Imaging With CCD Camera
The full image of fluorescent signals being emitted from a 36×12 inch membrane upon appropriate illumination can be acquired within about 1.5 minutes with a CCD camera operating in TDI mode. Fluorescent images are acquired by a CL-E1-2048-S CCD camera (DALSA Inc., Waterloo, Ontario, Canada) equipped with a 2048×96 pixel IL-EI-2048 TDI array (DALSA). The camera housing is mated to a custom fabricated peltier cooling system, which cools the camera to 0° C. during scanning operations. The analog output of the CCD camera is digitized and written to disk using an AT-MIO-16F-5 Multifunctional I/O board, which is mounted in a 486 PC-AT computer. Intermediate to the CCD camera and the I/O board is a custom designed interface board, which provides compatibility between the camera and the I/O board. Also, the I/O board can generate a trigger signal that's used to shift CCD pixel rows for TDI scanning. A f/1.4 50-mm focal-length Nikon photographic lens is mounted on the camera, and fluorescing membranes are imaged at an approximate distance of 29.5 inches from the lens for 150 dots per inch (dpi) resolution or at about 17 inches for 300 dpi resolution. When generating an image, the membrane mounted to the rotating inner cylinder of the hybridization device is moved across the camera's field of view.

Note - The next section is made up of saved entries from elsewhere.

-- ==== Sys2Proof/Machine/Fabric.lean ====
section
/-! DEFINITION. The Ethernet ports, RoCEv2 connections with their reliable delivery and congestion control, protection domains, and
Fabrics Connect (R323-R349, R367, R368). -/

namespace Sys2Proof.Machine

/-- The fabric side is served: the units are there, the chip domain runs, and its ports are powered (R7, R323). -/
def State.fabricOn (s : State) : Bool :=
  s.running && s.hasFabric && s.power.mode != .calm && s.power.mode != .homestretch && s.power.mode != .off

/-- FAB_MODE.BONDED (R344). -/
def State.bonded (s : State) : Bool := s.cfgBit .fabMode 0 31

/-- FAB_MODE.FLAP_HOLD, ns: values below 100 µs act as 100 µs. -/
def State.flapHoldNs (s : State) : Nat := 1000 * max 100 (s.cfg .fabMode 0 15 0)

/-- The port rate, bit/s; port 1 follows port 0 (FAB_PORT_CFG.RATE). -/
def State.portRate (s : State) : Nat := ([400, 200, 100].getD (s.cfg .fabPortCfg 0 27 26) 400) * 1000000000

/-- The least send rate, bit/s (FAB_CC_RATE.RATE_MIN). -/
def State.rateMin (s : State) : Nat := max 1 (s.cfg .fabCcRate 0 23 16) * 100000000

/-- A rate held between the least rate and the port rate (R339). -/
def State.clampRate (s : State) (r : Nat) : Nat := min s.portRate (max s.rateMin r)

/-- An Ethernet port's event (R360). -/
def State.raiseEth (s : State) (code port p2 p3 : Nat) : State := s.raise code (srcEthPort port) port p2 p3 0

/-- How many PSNs `b` lies after `a`, modulo 2^24. -/
def psnAfter (a b : Nat) : Nat := (b + 2 ^ 24 - a % 2 ^ 24) % 2 ^ 24

/-- `a` is before `b` in PSN order. -/
def psnBefore (a b : Nat) : Bool := decide (0 < psnAfter a b ∧ psnAfter a b < 2 ^ 23)

/-- The established connections that satisfy `p`, by QPN. -/
def State.connsWhere (s : State) (p : Conn → Bool) : List Nat := Tbl.numbers (fun c => c.up && p c) s.fab.conns

/-- The contexts of commands that came over a connection. -/
def State.ctxsOfConn (s : State) (c : Nat) : List Nat :=
  let x := s.conn c
  s.ctxIds fun y => x.ctrl == some y.hdr.ctrl && x.qid == y.hdr.sqid && !y.hdr.mc

/-- Commands accepted on a connection run to their end with their responses discarded (R348). -/
def State.discardConn (s : State) (c : Nat) : State :=
  s.each (s.ctxsOfConn c) fun i s => s.updCtx i fun x => { x with discard := true, deadline := none }

/-- A fabric controller that loses its admin connection is reset (R378). -/
def State.loseAdmin (s : State) (c : Nat) : State :=
  match (s.conn c).ctrl, (s.conn c).qid with
  | some k, 0 => s.beginDrain k
  | _, _ => s

/-- A connection enters the error state (R348): it is unpinned, sends nothing more, and its admin queue's controller is reset. -/
def State.connError (s : State) (c : Nat) : State :=
  if (s.conn c).up = false ∨ (s.conn c).error then s
  else
    let s := (s.discardConn c).updConn c fun x => { x with error := true, unacked := [], queued := 0, ooo := [], pinned := false, frozen := false }
    (s.onFab fun f => { f with reads := Tbl.mapAll none (fun _ r => r.filter fun w => w.conn != c) f.reads, ingress := f.ingress.filter fun r => r.conn != c }).loseAdmin c

/-- A connection ended: its command contexts, queue pair and pin return, and a controller whose admin connection it was is reset (R229, R331,
R378). -/
def State.closeConn (s : State) (c : Nat) : State :=
  let x := s.conn c
  if x.up = false then s
  else
    let s := (s.discardConn c).loseAdmin c
    let s := match x.ctrl with
      | some k => { s with sqs := s.sqs.filter fun p => !(p.1 == queueKey k x.qid && p.2.conn == some c) }
      | none => s
    (s.setConn c {}).onFab fun f => { f with reads := Tbl.mapAll none (fun _ r => r.filter fun w => w.conn != c) f.reads, ingress := f.ingress.filter fun r => r.conn != c }

/-- The port that a new connection takes: the one the request came in on, or in a bond the member up with fewer established connections,
port 0 on a tie (R344). -/
def State.homeMember (s : State) (port : Nat) : Nat :=
  if s.bonded = false then port
  else
    let n := fun p => (s.connsWhere fun c => c.port == p).length
    match (s.port 0).up, (s.port 1).up with
    | true, true => if n 1 < n 0 then 1 else 0
    | false, true => 1
    | _, _ => 0

/-- The protection domain of a listen pair (R329): a valid one of the tenant whose address it is, with that service port. -/
def State.listenPd (s : State) (addr svc : Nat) : Option Nat :=
  (Tbl.numbers (fun o => o == addr / 2 + 1) s.fab.pdOwner).find? fun d => s.cfgBit .fabPd d 31 && s.cfg .fabPd d 15 0 == svc

/-- An address answers on a port: VALID, and port 0's of a bond or the port's own (R329). -/
def State.addrOn (s : State) (addr port : Nat) : Bool :=
  s.cfgBit (.fabAddr 4) addr 31 && (if s.bonded then addr % 2 == 0 else addr % 2 == port)

/-- RDMA_CM_REQUEST (R326, R328, R333): `addr` is the FAB_ADDR entry it reaches; a request to no listen pair is rejected. -/
def execRdmaCmRequest (addr port svcPort : Nat) (block : Bool) (sr : Bool) (rnrRead : Bool) (reorder mtu : Nat) (s : State) :
    Host.Outcome State Fault Refusal :=
  .next (
    if !s.fabricOn || !(s.port port).up then s
    else match (if s.addrOn addr port then s.listenPd addr svcPort else none) with
      | none => s.sendPacket (.cmReject port)
      | some d =>
        if 65536 ≤ (s.connsWhere fun _ => true).length then s.sendPacket (.cmReject port)
        else
          let c := s.fab.nextConn
          let ok := s.cfgBit .fabTransportCfg 0 31 && block && sr && decide (64 ≤ reorder ∧ reorder ≤ 1024)
          let home := s.homeMember port
          let x : Conn :=
            { up := true, tenant := addr / 2, pd := d, port := home, carried := home, sr := ok,
              rnrRead := ok && rnrRead && s.cfgBit .fabTransportCfg 0 30, reorder := if ok then reorder else 64,
              mtu := if 4096 ≤ mtu then 4096 else if 2048 ≤ mtu then 2048 else 1024,
              rate := s.clampRate (s.cfg .fabCcRate 0 15 8 * 1000000000) }
          ((s.setConn c x).onFab fun f => { f with nextConn := f.nextConn + 1 }).sendPacket (.cmReply c x.sr x.rnrRead))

An area CCD array is composed of two major functional components, a parallel register consisting of a two-dimensional array of light-sensitive CCD elements, and a single-line linear output register, positioned along one side of the parallel register and connected to an on-chip amplifier. Photons striking the CCD surface generate photoelectrons, which are trapped in the CCD element nearest to the location of photon incidence. After the array has been exposed to light, readout of the photo generated charge is performed by simultaneously shifting charge packets of all lines in parallel toward the output register. Having arrived in the output register, the charge packets are shifted one by one in the perpendicular direction toward the on-chip amplifier and subsequent analog to digital conversion.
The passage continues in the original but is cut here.